After a delicious lunch, theory makes audience sleepy. So, let’s start with the code itself. Code demonstrated is available at dor_code.tar.bz2. This tar ball contains 3 ‘C’ source files, 2 ‘C’ headers, and a Makefile. As usual, executing make will build the ‘disk on ram’ driver (dor.ko) – this time combining the 3 ‘C’ files. Check out the Makefile to see how. make clean would do the usual clean of the built stuff.

Once built, the following are the experimenting steps (Refer to Figures 25, 26, 27):

  • Load the driver dor.ko using insmod. This would create the block device files representing the disk on 512 KibiBytes (KiB) of RAM, with 3 primary and 3 logical partitions.
  • Checkout the automatically created block device files (/dev/rb*). /dev/rb is the entire disk of 512 KiB size. rb1, rb2, rb3 are the primary partitions with rb2 being the extended partition and containing the 3 logical partitions rb5, rb6, rb7.
  • Read the entire disk (/dev/rb) using the disk dump utility dd.
  • Zero out the first sector of the disk’s first partition (/dev/rb1) again using dd.
  • Write some text into the disk’s first partition (/dev/rb1) using cat.
  • Display the initial contents of the first partition (/dev/rb1) using the xxd utility. See Figure 26 for the xxd output.
  • Display the partition info for the disk using fdisk. See Figure 27 for the fdisk output.
  • (Quick) Format the third primary partition (/dev/rb3) as vfat filesystem (like your pen drive), using mkfs.vfat (Figure 27).
  • Mount the newly formatted partition using mount, say at /mnt (Figure 27).
  • Disk usage utility df would now show this partition mounted at /mnt (Figure 27). You may go ahead and store your files there. But, please remember that these partitions are all on a disk on RAM, and so non-persistent. Hence,
  • Unloading the driver using ‘rmmod dor‘ would vanish everything. Though the partition needs to be unmounted using ‘umount /mnt‘ before doing that.

Please note that all the above experimenting steps need to be executed with root privileges.

Figure 25: Playing with 'Disk on RAM' driver

Figure 25: Playing with ‘Disk on RAM’ driver

Figure 26: xxd showing the initial data on the first partition (/dev/rb1)

Figure 26: xxd showing the initial data on the first partition (/dev/rb1)

Figure 27: Formatting the third partition (/dev/rb3)

Figure 27: Formatting the third partition (/dev/rb3)

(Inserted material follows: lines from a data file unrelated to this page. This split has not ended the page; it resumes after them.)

-- ==== Sys2Proof/Syntax.lean ====
section
/-! DEFINITION. The commands of the block, one constructor per row of spec/opcode_table.json (rule R64), with the
operands of rule R65. -/

namespace Sys2Proof

/-- The operand of `SETSPI` (rule R62): `ARG[0]` = 0 four-wire, 1 three-wire. -/
inductive SpiMode where
  /-- `W4`. -/
  | fourWire
  /-- `W3`. -/
  | threeWire
  deriving DecidableEq, Repr

/-- The commands of rule R64. `pwron` and `pwroff` are the two pseudo-commands of rule R80: an assembler writes
them, their words decode as `setrate` (log entry 13). -/
inductive Instr where
  /-- `RDREG reg, len` (rule R100). -/
  | rdreg (reg : Byte) (len : BitVec 4)
  /-- `WRREG reg, data` (rule R102). -/
  | wrreg (reg : Byte) (data : Byte)
  /-- `VERIFY` (rule R114). -/
  | verify
  /-- `SETRATE mode` (rule R118). -/
  | setrate (mode : BitVec 4)
  /-- `PWRON` = `SETRATE 7` (rule R119). -/
  | pwron
  /-- `PWROFF` = `SETRATE 0` (rule R119). -/
  | pwroff
  /-- `SETFS fs` (rule R120). -/
  | setfs (fs : FsCode)
  /-- `SETSPI mode` (rule R124). -/
  | setspi (mode : SpiMode)
  /-- `INIT fs` (rule R128). -/
  | init (fs : FsCode)
  /-- `SAMPLE` (rule R142). -/
  | sample
  deriving DecidableEq, Repr

end Sys2Proof
end

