/-- Rule R114: `VERIFY` answers `OK` exactly when the identity read returns 0x33, else `DEVICE_MISMATCH`; neither changes `ST`
(decision D30). -/
def Obligations.VerifyCompletes : Prop :=
  ∀ (s : State) (b : Bytes6), s.initOk = true → s.answerAt 0 = .ok b →
    exec .verify s = .next (s.ended 1 (readOk s.cfg 0x0F 1 b)
      (bareResp (if b.b0 = 0x33 then .ok else .deviceMismatch)))

/-- Rules R110, R116, R118, R119: `SETRATE`, `PWRON` and `PWROFF` read the rate/power control register and write it back with the mode
in bits [7:4] and the low nibble as read; `ST` is not changed. -/
def Obligations.RateCommandsComplete : Prop :=
  ∀ (s : State) (b c : Bytes6), s.initOk = true → s.answerAt 0 = .ok b → s.answerAt 1 = .ok c →
    let after (mode : BitVec 4) : State :=
      s.ended 2 (readOk s.cfg s.cfg.regCtrlRate 1 b ++
        writeOk s.cfg s.cfg.regCtrlRate ((b.b0 &&& 0x0F#8) ||| (mode.setWidth 8 <<< 4))) (bareResp .ok)
    (∀ mode : BitVec 4, mode.toNat ≤ 9 → exec (.setrate mode) s = .next (after mode)) ∧
    exec .pwron s = .next (after 7) ∧ exec .pwroff s = .next (after 0)

/-- Rules R110, R116, R120: `SETFS` reads the scale control register, writes it back with the code in bits [5:4] and the other bits as
read, and then stores the code in `FS`. -/
def Obligations.SetfsCompletes : Prop :=
  ∀ (s : State) (f : FsCode) (b c : Bytes6), s.initOk = true → s.answerAt 0 = .ok b → s.answerAt 1 = .ok c →
    exec (.setfs f) s = .next { s.ended 2 (readOk s.cfg s.cfg.regCtrlScale 1 b ++
      writeOk s.cfg s.cfg.regCtrlScale ((b.b0 &&& 0xCF#8) ||| (f.setWidth 8 <<< 4))) (bareResp .ok) with fs := f }

/-- Rules R116, R120, R177: a `SETFS` whose read or write fails ends with `TRANSPORT` at the failing call and keeps `FS`. -/
def Obligations.SetfsFailureKeepsTheRange : Prop :=
  ∀ (s : State) (f : FsCode) (b : Bytes6), s.initOk = true →
    (s.answerAt 0 = .fail →
      exec (.setfs f) s = .next (s.ended 1 (readFail s.cfg s.cfg.regCtrlScale 1) (bareResp .transport))) ∧
    (s.answerAt 0 = .ok b → s.answerAt 1 = .fail →
      exec (.setfs f) s = .next (s.ended 2 (readOk s.cfg s.cfg.regCtrlScale 1 b ++
        writeFail s.cfg s.cfg.regCtrlScale (insertField b.b0 0x30 4 (f.setWidth 8))) (bareResp .transport)))

/-- Rules R116, R118, R119, R172: a `SETRATE`, `PWRON` or `PWROFF` whose read or write fails ends with `TRANSPORT` at the failing
call; `ST` is not changed. -/
def Obligations.RateCommandsFail : Prop :=
  ∀ (s : State) (b : Bytes6), s.initOk = true →
    let atRead : State := s.ended 1 (readFail s.cfg s.cfg.regCtrlRate 1) (bareResp .transport)
    let atWrite (mode : BitVec 4) : State :=
      s.ended 2 (readOk s.cfg s.cfg.regCtrlRate 1 b ++
        writeFail s.cfg s.cfg.regCtrlRate ((b.b0 &&& 0x0F#8) ||| (mode.setWidth 8 <<< 4))) (bareResp .transport)
    (s.answerAt 0 = .fail →
      (∀ mode : BitVec 4, mode.toNat ≤ 9 → exec (.setrate mode) s = .next atRead) ∧
      exec .pwron s = .next atRead ∧ exec .pwroff s = .next atRead) ∧
    (s.answerAt 0 = .ok b → s.answerAt 1 = .fail →
      (∀ mode : BitVec 4, mode.toNat ≤ 9 → exec (.setrate mode) s = .next (atWrite mode)) ∧
      exec .pwron s = .next (atWrite 7) ∧ exec .pwroff s = .next (atWrite 0))
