-- ==== Sys2Proof/Tests/Slice0.lean ====
section
/-! SUPPORT. Small tests with results taken from spec/95_test_vectors.md and the worked examples of the rules, a smoke test of the
well-formedness checks, and one witness for the hypotheses of each statement that has any. -/

namespace Sys2Proof.Machine.Tests

/-- The next state, to compare fields of it. -/
def nextOf (o : Host.Outcome State Fault Refusal) : Option State :=
  match o with
  | .next t => some t
  | .fault _ => none
  | .refused _ => none

/-- A ready block with the default parameters and the answers to come. -/
def ready (b : Bus) (as : List Answer) : State :=
  { State.resetWith (defaultCfg b .lo) with initOk := true, oracle := as }

/-- A block just reset, with the answers to come. -/
def fresh (b : Bus) (as : List Answer) : State := { State.resetWith (defaultCfg b .lo) with oracle := as }

/-- A reply of one byte, or with no meaning of the byte the `Ok` of a write. -/
def one (b : Byte) : Answer := .ok ⟨b, 0, 0, 0, 0, 0⟩

/-- Status, `FS`, `INIT_OK` and `TRACE` of the next state. -/
def summary (o : Host.Outcome State Fault Refusal) : Option (Option Status × FsCode × Bool × List Event) :=
  (nextOf o).map fun t => (t.resp.map Resp.status, t.fs, t.initOk, t.trace)

/-! ### Well-formedness: an ill-formed command for each check -/

theorem test_wf_len_zero : (Instr.rdreg 0x28 0).wellFormed .i2c = false := by decide
theorem test_wf_len_seven : (Instr.rdreg 0x28 7).wellFormed .i2c = false := by decide
theorem test_wf_rdreg_reg : (Instr.rdreg 0x40 1).wellFormed .spi = false := by decide
theorem test_wf_wrreg_reg : (Instr.wrreg 0x40 0).wellFormed .spi = false := by decide
theorem test_wf_rate : (Instr.setrate 10).wellFormed .spi = false := by decide
theorem test_wf_i2c_reg : (Instr.rdreg 0xFF 6).wellFormed .i2c = true := by decide

/-! ### Decoding: words written out bit by bit from the formats of rules R61 to R63 (operation code, length, register, data,
zero, argument) -/

theorem test_decode_rdreg : decodeWord 0b0001_0110_00101000_00000000_0000_0000 = .ok (.rdreg 0x28 6) := by decide
theorem test_decode_wrreg : decodeWord 0b0010_0000_00100000_01110111_0000_0000 = .ok (.wrreg 0x20 0x77) := by decide
theorem test_decode_verify : decodeWord 0b0011_0000_00000000_00000000_0000_0000 = .ok .verify := by decide
theorem test_decode_setrate : decodeWord 0b0100_0000_00000000_00000000_0000_1001 = .ok (.setrate 9) := by decide
theorem test_decode_pwron : decodeWord 0b0100_0000_00000000_00000000_0000_0111 = .ok (.setrate 7) := by decide
theorem test_decode_pwroff : decodeWord 0b0100_0000_00000000_00000000_0000_0000 = .ok (.setrate 0) := by decide
theorem test_decode_setfs : decodeWord 0b0101_0000_00000000_00000000_0000_0011 = .ok (.setfs 3) := by decide
theorem test_decode_setspi : decodeWord 0b0110_0000_00000000_00000000_0000_0001 = .ok (.setspi .threeWire) := by decide
theorem test_decode_init : decodeWord 0b0111_0000_00000000_00000000_0000_0010 = .ok (.init 2) := by decide
theorem test_decode_sample : decodeWord 0b1000_0000_00000000_00000000_0000_0000 = .ok .sample := by decide
/-- V9, V12, V16, V19. -/
theorem test_decode_stray : decodeWord 0x110F0100 = .error .strayBits ∧ decodeWord 0x21207700 = .error .strayBits ∧
    decodeWord 0x30000001 = .error .strayBits ∧ decodeWord 0x40000017 = .error .strayBits := by decide
/-- V23, V27, V29a. -/
theorem test_decode_stray_arg : decodeWord 0x50000004 = .error .strayBits ∧ decodeWord 0x60000002 = .error .strayBits ∧
    decodeWord 0x80000001 = .error .strayBits := by decide
/-- V29b, V29c, V29d. -/
theorem test_decode_no_op : decodeWord 0x00000000 = .error .noSuchOp ∧ decodeWord 0x90000000 = .error .noSuchOp ∧
    decodeWord 0xFFFFFFFF = .error .noSuchOp := by decide
/-- V3 to V6, V14, V18. -/
theorem test_decode_operands : checkOperands .spi (.rdreg 0x28 0) = some .lenOutOfRange ∧
    checkOperands .i2c (.rdreg 0x28 7) = some .lenOutOfRange ∧ checkOperands .i2c (.rdreg 0x28 15) = some .lenOutOfRange ∧
    checkOperands .spi (.rdreg 0x40 1) = some .regOutOfRange ∧ checkOperands .spi (.wrreg 0xFF 0) = some .regOutOfRange ∧
    checkOperands .spi (.setrate 10) = some .rateOutOfRange := by decide
/-- The words of rule R79. -/
theorem test_encode_words : encode (.rdreg 0x0F 1) = 0x110F0000 ∧ encode (.wrreg 0x20 0x5A) = 0x20205A00 ∧
    encode .pwron = 0x40000007 ∧ encode (.setfs 2) = 0x50000002 ∧ encode (.setspi .threeWire) = 0x60000001 ∧
    encode (.init 3) = 0x70000003 ∧ encode .sample = 0x80000000 := by decide
theorem test_table_word : decodeTableWord 32 0x16280000 = some (.rdreg 0x28 6) := by decide

/-! ### Pure functions -/

/-- V33, V37, V38, V41. -/
theorem test_insert : insertField 0xA5 rateMask ratePos 9 = 0x95 ∧ insertField 0x88 fsMask fsPos 2 = 0xA8 ∧
    insertField 0xB9 fsMask fsPos 1 = 0x99 ∧ insertField 0x81 0x01 0 0 = 0x80 := by decide
/-- V50, V53, V57, V58. -/
theorem test_spiCmd : spiCmd true false 0x0F = 0x8F ∧ spiCmd true true 0x28 = 0xE8 ∧ spiCmd true true 0x3F = 0xFF ∧
    spiCmd false false 0x20 = 0x20 := by decide
/-- V71, V72, V79, V81, V82. -/
theorem test_assemble : (assemble 0xFF 0x7F).toInt = 32767 ∧ (assemble 0x00 0x80).toInt = -32768 ∧
    (assemble 0xF0 0xFF).toInt = -16 ∧ (assemble 0x34 0x12).toInt = 4660 ∧ (assemble 0x80 0x00).toInt = 128 := by decide
/-- V90, V91, V92, V95, V96, V102 and the values at `FRAC` = 0 and 26. -/
theorem test_scale : scaleInt 16 32767 0 = 131072 ∧ scaleInt 16 (-32768) 3 = -1048576 ∧ scaleInt 16 0 1 = 4 ∧
    scaleInt 16 16384 0 = 65539 ∧ scaleInt 16 (-16384) 0 = -65535 ∧ scaleInt 16 4096 1 = 32773 ∧
    scaleInt 0 8192 0 = 1 ∧ scaleInt 0 8191 0 = 0 ∧ scaleInt 26 32767 3 = 1073741824 := by decide
theorem test_scale_register : scale 16 (-16384) 0 = 0xFFFF0001 := by decide

/-! ### Commands -/

/-- The example of rule R100. -/
theorem test_rdreg : (nextOf (exec (.rdreg 0x0F 1) (ready .spi [one 0x33]))).map (fun t => (t.resp, t.trace)) =
    some (some { bareResp .ok with len := 1, data := ⟨0x33, 0, 0, 0, 0, 0⟩ },
      [.csLow, .transport (.spiWriteThenRead [0x8F] 1) (.ok [0x33]), .csHigh]) := by decide
/-- Program P5, command 11: two bytes. -/
theorem test_rdreg_two : (nextOf (exec (.rdreg 0x20 2) (ready .spi [.ok ⟨0x75, 0, 9, 9, 9, 9⟩]))).map
    (fun t => (t.resp.map Resp.data, t.trace.length)) = some (some ⟨0x75, 0, 0, 0, 0, 0⟩, 3) := by decide
/-- The example of rule R102. -/
theorem test_wrreg : summary (exec (.wrreg 0x20 0x77) (ready .i2c [one 0])) =
    some (some .ok, 0, true, [.transport (.i2cWrite 0x18 [0x20, 0x77]) (.ok [])]) := by decide
/-- The example of rule R114, with the reply 0x32. -/
theorem test_verify_mismatch : summary (exec .verify (ready .spi [one 0x32])) = some (some .deviceMismatch, 0, true,
    [.csLow, .transport (.spiWriteThenRead [0x8F] 1) (.ok [0x32]), .csHigh]) := by decide
theorem test_verify_ok : (summary (exec .verify (ready .i2c [one 0x33]))).map (·.1) = some (some .ok) := by decide
/-- The example of rule R118. -/
theorem test_setrate : summary (exec (.setrate 5) (ready .i2c [one 0x07, one 0])) = some (some .ok, 0, true,
    [.transport (.i2cWriteThenRead 0x18 [0x20] 1) (.ok [0x07]), .transport (.i2cWrite 0x18 [0x20, 0x57]) (.ok [])]) := by
  decide
/-- The examples of rule R119. -/
theorem test_pwron : ((nextOf (exec .pwron (ready .i2c [one 0x0F, one 0]))).bind (·.trace.getLast?)) =
    some (.transport (.i2cWrite 0x18 [0x20, 0x7F]) (.ok [])) := by decide
theorem test_pwroff : ((nextOf (exec .pwroff (ready .i2c [one 0x7F, one 0]))).bind (·.trace.getLast?)) =
    some (.transport (.i2cWrite 0x18 [0x20, 0x0F]) (.ok [])) := by decide
/-- The example of rule R120. -/
theorem test_setfs : summary (exec (.setfs 2) (ready .spi [one 0x88, one 0])) = some (some .ok, 2, true,
    [.csLow, .transport (.spiWriteThenRead [0xA3] 1) (.ok [0x88]), .csHigh,
      .csLow, .transport (.spiWrite [0x23, 0xA8]) (.ok []), .csHigh]) := by decide
/-- V43: the write fails, `FS` is kept and the line is high. -/
theorem test_setfs_write_fails : (nextOf (exec (.setfs 1) (ready .spi [one 0x00, .fail]))).map
    (fun t => (t.resp.map Resp.status, t.fs, t.csLevel, t.trace.drop 3)) =
    some (some .transport, 0, .high, [.csLow, .transport (.spiWrite [0x23, 0x10]) .fail, .csHigh]) := by decide
/-- The example of rule R124. -/
theorem test_setspi : ((nextOf (exec (.setspi .fourWire) (ready .spi [one 0x81, one 0]))).map (·.trace.drop 3)) =
    some [.csLow, .transport (.spiWrite [0x23, 0x80]) (.ok []), .csHigh] := by decide
/-- V144: `UNSUPPORTED` before `NOT_READY`. -/
theorem test_setspi_refused : summary (exec (.setspi .threeWire) (fresh .spi [])) =
    some (some .unsupported, 0, false, []) := by decide
/-- The example of rule R128. -/
theorem test_init_i2c : summary (exec (.init 0) (fresh .i2c [one 0x33, one 0x07, one 0, one 0x00, one 0])) =
    some (some .ok, 0, true,
      [.transport (.i2cWriteThenRead 0x18 [0x0F] 1) (.ok [0x33]), .transport (.i2cWriteThenRead 0x18 [0x20] 1) (.ok [0x07]),
        .transport (.i2cWrite 0x18 [0x20, 0x77]) (.ok []), .transport (.i2cWriteThenRead 0x18 [0x23] 1) (.ok [0x00]),
        .transport (.i2cWrite 0x18 [0x23, 0x00]) (.ok [])]) := by decide
/-- Program P6, command 1: transport call 4 fails. -/
theorem test_init_spi_fails : (nextOf (exec (.init 0) (fresh .spi [one 0, one 0, one 0x33, one 0x07, .fail]))).map
    (fun t => (t.resp.map Resp.status, t.initOk, t.csLevel, t.trace.drop 12)) =
    some (some .transport, false, .high, [.csLow, .transport (.spiWrite [0x20, 0x77]) .fail, .csHigh]) := by decide
/-- V120. -/
theorem test_sample : (nextOf (exec .sample (ready .spi [.ok ⟨0x00, 0x40, 0x00, 0xC0, 0xF0, 0x7F⟩]))).bind (·.resp) =
    some { bareResp .ok with raw := ⟨16384, -16384, 32752⟩, acc := ⟨65539, -65535, 131012⟩ } := by decide
/-- V124. -/
theorem test_sample_16g : ((nextOf (exec .sample { ready .i2c [.ok ⟨0x10, 0, 0xF0, 0xFF, 0, 0x10⟩] with fs := 3 })).bind
    (·.resp)).map Resp.acc = some ⟨528, -496, 131090⟩ := by decide
/-- V140, V143. -/
theorem test_not_ready : summary (step ((fresh .spi []).withFetchWord 32 0x80000000)) = some (some .notReady, 0, false, []) ∧
    summary (step ((fresh .spi []).withFetchWord 32 0)) = some (some .badCommand, 0, false, []) := by decide
/-- Rule R98: a call that never returns, on SPI. -/
theorem test_never : (nextOf (exec .verify (ready .spi [.never]))).map (fun t => (t.activity, t.csLevel, t.resp)) =
    some (.waiting (.spiWriteThenRead [0x8F] 1), .low, none) := by decide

Now, let’s learn the rules

We have just now played around with the disk on RAM but without actually knowing the rules, i.e. the internal details of the game. So, let’s dig into the nitty-gritties to decode the rules. Each of the three .c files represent a specific part of the driver. ram_device.c and ram_device.h abstract the underlying RAM operations like vmalloc/vfree, memcpy, etc, providing disk operation APIs like init/cleanup, read/write, etc. partition.c and partition.h provide the functionality to emulate the various partition tables on the disk on RAM. Recall the pre-lunch session (i.e. the previous article) to understand the details of partitioning. The code in this is responsible for the partition information like number, type, size, etc that is shown up on the disk on RAM using fdisk. ram_block.c is the core block driver implementation exposing the disk on RAM as the block device files (/dev/rb*) to the user-space. In other words, the four files ram_device.* and partition.* form the horizontal layer of the device driver and ram_block.c forms the vertical (block) layer of the device driver. So, let’s understand that in detail.

The block driver basics

Conceptually, the block drivers are very similar to character drivers, especially with regards to the following:

  • Usage of device files
  • Major and minor numbers
  • Device file operations
  • Concept of device registration

So, if one already knows character driver implementations, it would be similar to understand the block drivers. Though, they are definitely not identical. The key differences could be listed out as follows:

  • Abstraction for block-oriented versus byte-oriented devices
  • Block drivers are designed to be used by I/O schedulers, for optimal performance. Compare that with character drivers to be used by VFS.
  • Block drivers are designed to be integrated with the Linux’ buffer cache mechanism for efficient data access. Character drivers are pass-through drivers, accessing the hardware directly.

And these trigger the implementation differences. Let’s analyze the key code snippets from ram_block.c, starting at the driver’s constructor rb_init().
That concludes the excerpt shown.